Ogni anno, a giugno, cominciamo a sentire l’incombere delle vacanze… Certo, manca ancora parecchio, ma iniziare a sognare spiagge, viaggi, fresche montagne… in fondo non costa nulla. Così, sfogliamo mentalmente la lista degli item immancabili per l’estate e, tra un capo d’abbigliamento e l’altro, arriviamo agli occhiali da sole, semplicemente fondamentali, tanto per lo stile quanto per l’effettiva visibilità .
Da questo fantasticare l’idea: scriviamo qualcosa sugli occhiali da sole, su come sono cambiate le mode, su come vengono trattati oggi… E, sempre da qui, l’evidenza: dell’argomento sappiamo pochino, dunque è necessario rivolgersi a uno specialista.

Pescando dalla rubrica della nostra community ci siamo recati da Ottica Visconti, in corso Vittorio Emanuele II 98/D (anche vicino alla redazione), per approfondire l’argomento. Abbiamo quindi fatto due chiacchiere con Carlo Visconti, da oltre trent’anni in questo settore: «In realtà per noi ottici, oggi, il comparto degli occhiali da sole non è particolarmente trainante a livello economico, ma questo non vuol dire che non sia importante».

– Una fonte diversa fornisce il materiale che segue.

-- ==== Sys2Proof/Machine/Access.lean ====
section
/-! DEFINITION. Accesses to the stores: checks of an address, the core window, loads and stores beside streaming commands,
remote accesses and their stages (R68 to R91, R178 to R182). -/

namespace Sys2Proof.Machine

/-! ### Elements still to be written by commands (R91, R215, R216) -/

/-- Do two byte intervals meet? -/
def overlaps (a n b m : Nat) : Bool := decide (a < b + m) && decide (b < a + n)

/-- Perform the first `p` of the element writes that a test picks: what is left, the store, and the flags they raise (R65). -/
def applyPrefix (hit : ElemW → Bool) : List ElemW → Nat → Memory → List ElemW × Memory × Flags
  | [], _, m => ([], m, 0)
  | w :: ws, p, m =>
    if hit w then
      match p with
      | 0 => (w :: ws, m, 0)
      | p + 1 =>
        let (r, m', fl) := applyPrefix hit ws p (m.writeN w.addr w.bytes)
        (r, m', fl ||| w.fl)
    else
      let (r, m', fl) := applyPrefix hit ws p m
      (w :: r, m', fl)

/-- R215: is a command one of those whose elements are performed in order? -/
def Cmd.isStream (c : Cmd) : Bool := match c.kind with
  | .stream _ _ _ => true
  | _ => false

/-- R65: a command after some of its element writes, with flags `fl`, have performed: what is left to write, and the flags still to set. A streaming
command counts the writes it has done (R384). -/
def Cmd.after65 (c : Cmd) (left : List ElemW) (fl : Flags) : Cmd :=
  { c with
    out := left, flags := left.foldl (fun f w => f ||| w.fl) (c.flags &&& ~~~fl),
    done := if c.isStream then c.done + (c.out.length - left.length) else c.done }

/-- R384: do the element writes of a command stand still with its context? -/
def State.standing (s : State) (c : Cmd) : Bool := c.stopped && (s.ctx (ctxKey c.core c.h)).frozen.isSome

/-- The pending writes of a command that an access to [a, a + n) may find performed: none unless one meets it; all of a streaming command, for it
performs them in element order (R215); of others those that meet it. -/
def Cmd.meets (c : Cmd) (a n : Nat) : List ElemW :=
  let hit := fun (w : ElemW) => overlaps a n w.addr w.bytes.length
  if c.held || !c.out.any hit then [] else c.out.filter (fun w => c.isStream || hit w)

/-- One command's pending writes meet an access: a free number of them, in element order, has been performed by now. The last part lists the
contexts with the flags set. -/
def State.touchCmd (s : State) (a n : Nat) (acc : List Cmd × Memory × Nat × List (Nat × Flags)) (c : Cmd) :
    List Cmd × Memory × Nat × List (Nat × Flags) :=
  let (cs, m, fr, fls) := acc
  let ws := c.meets a n
  if ws.isEmpty || s.standing c then (cs ++ [c], m, fr, fls)
  else
    let (r, m', fl) := applyPrefix (fun w => c.isStream || overlaps a n w.addr w.bytes.length) c.out (Config.freeNat fr % (ws.length + 1)) m
    (cs ++ [c.after65 r fl], m', fr + 1, fls ++ [(ctxKey c.core c.h, fl)])

/-- Set flags in the contexts named (R65). -/
def State.raiseFlags (s : State) (fls : List (Nat × Flags)) : State :=
  fls.foldl (fun s x => if x.2 = 0 then s else s.updCtx x.1 (fun c => c.setFlags x.2)) s

/-! ### Source elements a command still reads (R216, R284) -/

/-- R211: the store key of element `k`. -/
def Region.elem (r : Region) (esz k : Nat) : Nat := ((r.base : Int) + k * r.stride * esz).toNat
/-- The bytes a region spans: its lowest key and a length. -/
def Region.span (r : Region) : Nat × Nat :=
  if isRecFmt r.fmt then (r.base, r.count / 32 * recSize r.fmt)
  else
    let esz := eltSize r.fmt
    let last := r.elem esz (r.count - 1)
    if r.count = 0 then (r.base, 0) else (min r.base last, max r.base last + esz - min r.base last)
/-- The elements of a region that meet [a, a + n): a key and a length each; a record is one. -/
def Region.unitsIn (r : Region) (a n : Nat) : List (Nat × Nat) :=
  if !overlaps a n r.span.1 r.span.2 then []
  else if isRecFmt r.fmt then
    ((List.range (r.count / 32)).map (fun i => (r.base + i * recSize r.fmt, recSize r.fmt))).filter (fun u => overlaps a n u.1 u.2)
  else ((List.range r.count).map (fun k => (r.elem (eltSize r.fmt) k, eltSize r.fmt))).filter (fun u => overlaps a n u.1 u.2)

/-- Bytes of `count` contiguous elements. -/
def plainBytes (fmt count : Nat) : Nat := if isRecFmt fmt then count / 32 * recSize fmt else count * eltSize fmt

/-- The bytes of an element, of a record in a block format. -/
def inputUnit (fmt : Nat) : Nat := if isRecFmt fmt then recSize fmt else eltSize fmt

Com’è cambiato il mercato in questo senso?
«Diciamo che i grandi brand vanno per la maggiore, vendono prodotti spesso di qualità medio-bassa, a un pubblico che in maniera assolutamente lecita cerca prevalentemente estetica e moda».
Chi sceglie invece un ottico come voi?
«Solitamente ha necessità specifiche, cerca un prodotto che non sia solo bello, ma anche ben fatto… diciamo che ha semplicemente un obiettivo un po’ diverso».
Come si fa a scegliere un buon occhiale da sole?
«Intanto, come dicevo, bisogna prima capire la necessità . Se un ragazzo vuole un brand famoso, che sia soprattutto un accessorio di moda, ha senso che compri un certo tipo di prodotto; di contro, invece, il signore che vuole un altro tipo di riscontro, ad esempio nella gestione di luci e riflessi, avrà bisogno di un occhiale tecnicamente superiore».

Quindi occorre soffermarsi sulla qualità delle lenti?
«Se vogliamo un occhiale di livello è un passaggio cruciale. Certo, l’estetica della montatura, i materiali utilizzati… sono importanti, ma è la lente a fare la differenza. Ad esempio, una lente ottima deve essere polarizzata, cioè trattata in modo da eliminare i riflessi sulle superfici piatte. Poi ci sono l’anti-riflesso interno, la protezione maggiorata dai raggi UV… tutte caratteristiche che definiscono un occhiale fatto per bene».
Costano di più?
«Chiaramente sì. Però consideriamo che spesso compriamo occhiali da duecento euro che ne valgono venti…».
Un po’ di consigli su brand?
«Sicuramente Maui Jim, marchio molto interessante che lavora solo con lenti polarizzate, peraltro con un’estetica pregevole e degli ottimi materiali. J. F. Rey è un altro brand un po’ di nicchia ma super interessante. Ma anche brand più noti come Kappa propongono ottime soluzioni».
Bignami del manuale per scegliere gli occhiali da sole?
«In generale comprate con consapevolezza. Volere il marchio cool e basta è lecitissimo. Il mio consiglio è comunque quello di badare alle lenti, alla polarizzazione… anche per un discorso pratico e di salute degli occhi. Detto ciò, esplorate, provate… ci sono tanti brand magari meno conosciuti che lavorano benissimo».